From the Guidelines
A 3-month history of symptoms is suggestive of a chronic condition, and based on the Rome II Diagnostic Criteria, Irritable Bowel Syndrome (IBS) should be considered as a potential diagnosis if the symptoms meet the specified criteria. When evaluating a patient with a 3-month history of symptoms, it is essential to consider the duration and characteristics of the symptoms, as well as any potential underlying causes. According to the American Gastroenterological Association medical position statement on IBS 1, the diagnosis of IBS is based on the presence of abdominal discomfort or pain that has at least two of the following features: relieved with defecation, onset associated with a change in frequency of stool, and/or onset associated with a change in form of stool.
Key Considerations for Diagnosis
- The symptoms should have been present for at least 12 weeks, which need not be consecutive, in the preceding 12 months.
- The diagnosis of IBS presumes the absence of a structural or biochemical explanation for the symptoms.
- A complete physical examination, sigmoidoscopy, and additional testing when indicated should be performed to rule out other potential causes of the symptoms.
Evaluation and Testing
- A stool Hemoccult and complete blood count are recommended for screening purposes.

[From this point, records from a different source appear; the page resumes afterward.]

/-- PRODUCT_OUTPUT: at Pr the outputs enter the hold, for the home slices at Pr + 320 or the core at Pr + 328 (R274). -/
def execProductOutput (s : State) : Result :=
  .next (s.producing.foldl (fun s m =>
    let x := (s.core.owner, m.seq)
    match m.kind with
    | .product which _ ctl sp dst parts sr =>
      let w : Ctl := ctl
      let pr := m.outAt.getD 0
      let n := ((m.pos.flatMap (·.vals)).map fun v => v.1 % 65536 + 1).foldl max 0
      let outs (j : Nat) : List (Byte × Bool) := (List.range n).flatMap fun i =>
        let y := m.outElem which w sr (j * 65536 + i)
        y.1.map fun b => (b, y.2)
      let s := if sp = 0 then
          s.macroEmit x.1 m (2 + m.g0) (pr + 320) (.cells ((List.range w.nb).flatMap fun j => let o := outs j; cellsOf (parts.getD j []) (o.map (·.1)) fun i => (o.getD i (0, false)).2))
        else
          s.macroEmit x.1 m (2 + m.g0) (pr + 328) (.inCore sp ((List.range w.nb).flatMap fun j => (outs j).mapIdx fun i b => ⟨dst.toNat + j * w.stride + i, 0xFF, b.1, b.2, false⟩))
      s.mapMacro x fun m => { m with produced := true }
    | _ => s) s)
/-- A product whose outputs have left the hold is over. -/
def Core.trimMacros (c : Core) : Core :=
  { c with macros := c.macros.filter fun m => !m.produced || c.hold.any fun e => e.stream == 5 && e.seq == m.seq && e.owner == c.owner }

/-! ### The end of a macro in a stack (R271, R272, R277, R282, R284, R287) -/

def State.ending (s : State) (n : Nat) : Option (Nat × Nat) :=
  (s.served n).filter fun x => ((s.macroOf x).map fun m => ((m.2.at n).endAt.map fun t => decide (t ≤ (stackOf s n).cyc)).getD false).getD false

/-- What the macro does to stack `n` as it ends there; a copy's line-cache copies are invalid, so loads see what it wrote (R287). -/
def State.endEffect (s : State) (n : Nat) (x : Nat × Nat) (m : Macro) : State :=
  let k := stackOf s n
  let p := n - m.g0
  match m.kind with
  | .bact slot slice data =>
    let cs : LBytes := (bactShare slice data.length p).flatMap fun sh =>
      ((data.drop sh.2.1).take sh.2.2).mapIdx fun i b => ⟨32768 * sh.1 + 4096 * slot + i, 0xFF, b.1, b.2, false⟩
    let s := s.mapOwner x.1 fun c => { c with macros := c.macros.map (Macro.keepInputs n k m.seq) }
    s.setStack n { k with act := setBytes k.act cs, actBlot := setBlots k.actBlot cs }
  | .product which key ctl _ _ _ _ =>
    let w : Ctl := ctl
    match s.entryFor n m key with
    | none => s
    | some e =>
      let s := s.arrayReads (e.reads n p w.row0 w.rows)
      let r := productSums (s.mem.array n) ((m.at n).inputs k) e which n p w
      (s.setStack n { k with
        acc := r.2.foldl (fun st a => st.set a.1 (BitVec.ofNat 32 a.2)) k.acc
        undo := k.undo ++ [(x, e.lefts p w.row0 w.rows)] }).mapPos x p fun q => { q with vals := r.1 }
  | .units _ _ us => { s with mem := s.mem.showAll fun a => us.any fun u => u.1 == p && a.meets (stackLoc n u.2.1) 2048 }
  | .bdrop key =>
    let gone (e : Entry) : Bool := e.valid && e.key == key && 2 ^ e.glog == m.g && e.gpos == p
    let bases := (k.table.filter fun e => gone e.2).map fun e => Entry.base e.2
    { (s.setStack n { k with table := k.table.filter fun e => !gone e.2, hydrate := k.hydrate.filter fun h => !gone (k.table.get h.entry) }) with
      homes := s.homes.filter fun h => !(h.stack == n && bases.contains h.base) }
  | _ => s

/-- It has ended in every stack of its group, a copy in every one that holds a unit of it (R287). -/
def Macro.over (m : Macro) : Bool := match m.kind with
  | .units _ _ us => (List.range m.g).all fun p => !us.any (fun u => u.1 == p) || (m.pos.getD p {}).ended
  | _ => m.pos.all (·.ended)
/-- The macro has ended in every stack: a product has its Pr; any other but BLOAD is over (R272). -/
def State.allEnded (s : State) (x : Nat × Nat) (m : Macro) : State :=
  match m.kind with
  | .product which _ _ _ _ _ _ =>
    s.mapMacro x fun m => { m with outAt := some ((stackOf s m.g0).cyc + m.tail which) }
  | .bload _ => s
  | _ => s.dropMacro x

/-- MACRO_END: the macro served ends in this stack (R271, R272, R277, R286, R287). -/
def execMacroEnd (n : BitVec 4) (s : State) : Result :=
  .next (match s.ending n.toNat with
    | none => s
    | some x => match s.macroOf x with
      | none => s
      | some (_, m) =>
        let s := (s.endEffect n.toNat x m).mapPos x (n.toNat - m.g0) fun q => { q with ended := true }
        let s := s.mapStack n.toNat fun k => { k with order := k.order.filter fun y => y != x }
        match s.macroOf x with
        | none => s
        | some (_, m) => if m.over then s.allEnded x m else s)

/-! ### Hydration (R265, R266, R268, R297) -/

/-- A replica's entry in stack `p` of its group, of which stack `n` holds `e`. -/
def State.partner (s : State) (n : Nat) (e : Entry) (p : Nat) : Option Entry :=
  ((stackOf s (n - e.gpos + p)).table.map (·.2)).find? fun x => Entry.valid x && Entry.key x == e.key && Entry.glog x == e.glog && Entry.gpos x == p
/-- Before a stack reads home lines the replica is registered in its whole group (R265); its own part is registered anew, for
what did not resolve before. -/
def State.registerGroup (s : State) (n : Nat) (e : Entry) (level : Nat) : State :=
  (List.range (2 ^ e.glog)).foldl (fun s p => match s.partner n e p with
    | none => s
    | some x =>
      let m := n - e.gpos + p
      if p = e.gpos ∨ !(s.homes.any fun r => r.stack == m && r.base == Entry.base x) then s.register m x level else s) s

/-- Copy one run of a home row, 64-byte granule by granule. -/
def State.copyHome (s : State) (n : Nat) (e : Entry) (l lb loc len : Nat) : State :=
  let s := s.inject loc len false
  { s with mem := (List.range ((loc + len + 63) / 64 - loc / 64)).foldl (fun m i =>
      let a := max loc (64 * (loc / 64 + i))
      let b := min (loc + len) (64 * (loc / 64 + i) + 64)
      m.putLane n e.base l (s.mem.blots.get (loc / 64 + i)) false 2 (lb + (a - loc)) (s.mem.bytes a (b - a))) s.mem }

/-- How a hydration ends: done, or at an access that waits for a channel, or at a fault; with the rows that are through. -/
inductive HydEnd where
  | done
  | late (va : Word) (ch : Nat)
  | fault (cause : Nat) (va i1 i2 : Word)

/-- Copy one part of a row, page by page. -/
def State.hydPart (n : Nat) (e : Entry) (level l : Nat) : Nat → Word → Nat → Nat → State → State × HydEnd
  | 0, _, _, _, s => (s, .done)
  | fuel + 1, va, len, lb, s =>
    if len = 0 then (s, .done) else
    let k := min len (4096 - va.toNat % 4096)
    match s.resolve e.dom .read va level with
    | (s, .inr f) => (s, .fault f.1 va f.2.1 f.2.2.1)
    | (s, .inl loc) => match s.lateChan loc k with
      | some ch => (s, .late va ch)
      | none => State.hydPart n e level l fuel (va + BitVec.ofNat 64 k) (len - k) (lb + k) (s.copyHome n e l lb loc k)

/-- Copy rows in increasing order, each into the lanes that hold it; counts the rows through. -/
def State.hydRows (n : Nat) (e : Entry) (level : Nat) : List Nat → State → State × HydEnd × Nat
  | [], s => (s, .done, 0)
  | o :: r, s =>
    let parts := ((List.range 256).filter fun l => e.holds e.gpos l o).flatMap fun l => (e.parts e.gpos l o).map fun x => (l, x)
    let t := parts.foldl (fun (a : State × HydEnd) (y : Nat × Bool × Nat × Nat × Nat) => match a.2 with
      | .done => State.hydPart n e level y.1 (y.2.2.2.1 / 4096 + 2) (e.homeVa o y.2) y.2.2.2.1 y.2.2.2.2 a.1
      | _ => a) (s, .done)
    match t.2 with
    | .done => let u := State.hydRows n e level r t.1; (u.1, u.2.1, u.2.2 + 1)
    | f => (t.1, f, 0)

/-- A LOCAL replica's footprint becomes 0 (R266). -/
def State.zeroFill (s : State) (n : Nat) (e : Entry) : State :=
  let lo := stackLoc n e.base
  let hi := lo + 2 ^ 20 * e.units
  let out (a : Nat) : Bool := decide (a < lo) || decide (hi ≤ a)
  (({ s with mem := { s.mem with base := s.mem.base.filter fun c => out c.1, ahead := s.mem.ahead.filter fun a => out a.loc, blots := s.mem.blots.filter fun b => out (b.1 * 64) } } : State).wakeAll lo (hi - lo)).fireAll lo (hi - lo)

/-- The macro stands in a context image. -/
def State.macroSaved (s : State) (x : Nat × Nat) : Bool := s.sched.saved.any fun e => (e.2.bind (·.core)).any fun c => c.owner == x.1 && c.macros.any (·.seq == x.2)
/-- The hydration that is due, if any: its time has come, the host has done its part, every stack of the group holds its entry
(R265), and its BLOAD stands on a core, without a fault open unless the replica was lost (R268). -/
def State.dueHyd (s : State) (n : Nat) : Option Hyd :=
  if !s.running n then none else
  (stackOf s n).hydrate.find? fun h => 
    let e : Entry := (stackOf s n).table.get h.entry
    decide (h.due ≤ s.wall) && h.ticket.isNone && ((List.range (2 ^ e.glog)).all fun p => (s.partner n e p).isSome) && (match h.origin with
    | some x => (match s.macroOf x with
      | some m => (!m.2.faulted || e.state == 3) && (((s.coreAt m.1).strand.map fun t => !t.dormant).getD false)
      | none => !s.macroSaved x)
    | none => true)

/-- Drop a hydration, and its entry and homes where it cannot go on. -/
def State.dropHyd (s : State) (n : Nat) (h : Hyd) (entry : Bool) : State :=
  let k := stackOf s n
  let e : Entry := k.table.get h.entry
  let s := s.setStack n { k with hydrate := k.hydrate.filter (· != h), table := if entry then k.table.set h.entry 0 else k.table }
  if entry then { s with homes := s.homes.filter fun r => !(r.stack == n && r.base == e.base) } else s

/-- An automatic hydration that cannot go on leaves no entry in any stack of its group (R297). -/
def State.dropAuto (s : State) (n : Nat) (e : Entry) : State :=
  (List.range (2 ^ e.glog)).foldl (fun s p =>
    let m := n - e.gpos + p
    let k := stackOf s m
    let mine (x : Entry) : Bool := x.valid && x.key == e.key && x.glog == e.glog && x.gpos == p
    { (s.setStack m { k with table := k.table.filter fun x => !mine x.2, hydrate := k.hydrate.filter fun h => !mine (k.table.get h.entry) }) with
      homes := s.homes.filter fun r => !(r.stack == m && r.base == e.base) }) s
/-- A macro at a queue head that waits for a KEY in a group takes a fault instead (15 Table 15.12). -/
def State.failWaiting (s : State) (f g : Nat) (key : Word) (cause : Nat) (i1 i2 : Word) : State :=
  s.liveCores.foldl (fun s k =>
    let c := s.coreAt k
    match (c.queues.get 5).head? with
    | some q =>
      let op := match q.words with
        | w :: _ => w.toNat / 4 % 256
        | _ => 0
      if c.group? = some (f, g) ∧ q.a = key ∧ 2 ≤ op ∧ op ≤ 5 then
        (s.setCoreAt k (c.record { cause := cause, stream := 5, slot := q.slot, pc := q.folio, i0 := key, i1 := i1, i2 := i2, op := q.seq })).faultJoins k
      else s
    | none => s) s

/-- A BLOAD whose replica is resident in every stack of its group (R283). -/
def State.loaded (s : State) (m : Macro) : Bool := match m.kind with
  | .bload e => m.pos.all (·.ended) && (List.range m.g).all fun p => ((s.partner m.g0 e p).map fun x => Entry.state x == 2).getD false
  | _ => false
/-- STATE 2; a BLOAD whose last stack this was has ended. -/
def State.resident (s : State) (n : Nat) (h : Hyd) : State :=
  let k := stackOf s n
  let s := s.setStack n { k with hydrate := k.hydrate.filter (· != h), table := k.table.set h.entry (Entry.setState (k.table.get h.entry) 2) }
  s.mapCores fun c => { c with macros := c.macros.filter fun m => !s.loaded m }
/-- The rows of a BLOAD that are through (R292): those of every stack together, a row that is split over them once all have it. -/
def State.rowsThrough (s : State) (x : Nat × Nat) (m : Macro) (e : Entry) : Nat :=
  let at_ (p : Nat) : Nat :=
    let mine := ((List.range e.o).filter fun o => (List.range 256).any fun l => e.holds p l o).length
    match (stackOf s (m.g0 + p)).hydrate.find? fun h => h.origin == some x with
    | some h => if e.cols ∧ mine = 0 then e.o else h.rows
    | none => if !(m.pos.getD p {}).ended then 0 else if e.cols then e.o else mine
  let rs := (List.range m.g).map at_
  if e.cols then rs.foldl min e.o else rs.sum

- A sedimentation rate, serum chemistries, and albumin may be ordered based on symptom pattern, geographic area, and relevant clinical features.
- A colonoscopy is recommended for patients over age 50 years, but in younger patients, the decision to perform a colonoscopy or sigmoidoscopy is determined by clinical features suggestive of disease.
Treatment and Management
- Treatment can be started based on the symptom subtype, and the patient's condition should be reevaluated in 3-6 weeks.
- If treatment is unsuccessful, or if further evaluation seems needed, additional studies based on symptom subtype can be undertaken. The diagnosis and management of IBS should be based on the most recent and highest-quality evidence, and the Rome II Diagnostic Criteria should be used to guide the diagnosis of IBS 1.
From the Research
Diagnosis of Symptoms
To diagnose a 3-month history of symptoms, it is essential to consider various factors, including the clinical presentation, degree of inflammation, and systems involved.
- The diagnosis is often disease-specific, and treatment varies based on the specific disease, its stage of presentation, and patient symptoms 2.
- A guideline for the treatment and prevention of infections associated with immunosuppressive therapy for autoimmune diseases proposes a risk assessment and prevention strategy, including characterization of the disease, understanding of the mechanism of action of the immunosuppressive drug, and knowledge of previous infections 3.
Considerations for Immunosuppression
When considering immunosuppression, it is crucial to recognize the increased risk of infection, which may be present globally or only for specific agents, varying widely depending on the pharmacological class and even within the same class.
- The prevention strategy and clinical management need to be individually tailored, taking into account several key factors, including laboratory test results, vaccine administration, and monitoring of clinical signs and symptoms 3, 4.
- Systematic screening for latent or chronic infections prior to initiation and close monitoring of patients during immunomodulatory or immunosuppressive therapy are necessary to reduce morbidity and mortality 4.
Treatment Options
Treatment options for infections associated with immunosuppressive therapy include the use of antimicrobial agents, such as ciprofloxacin, which has been shown to be effective against gram-negative pathogens 5.
- Advances in immunosuppressive agents based on signal pathways have led to the development of new therapeutic agents, including JAK inhibitors and mTOR inhibitors, which have shown good therapeutic effects 6.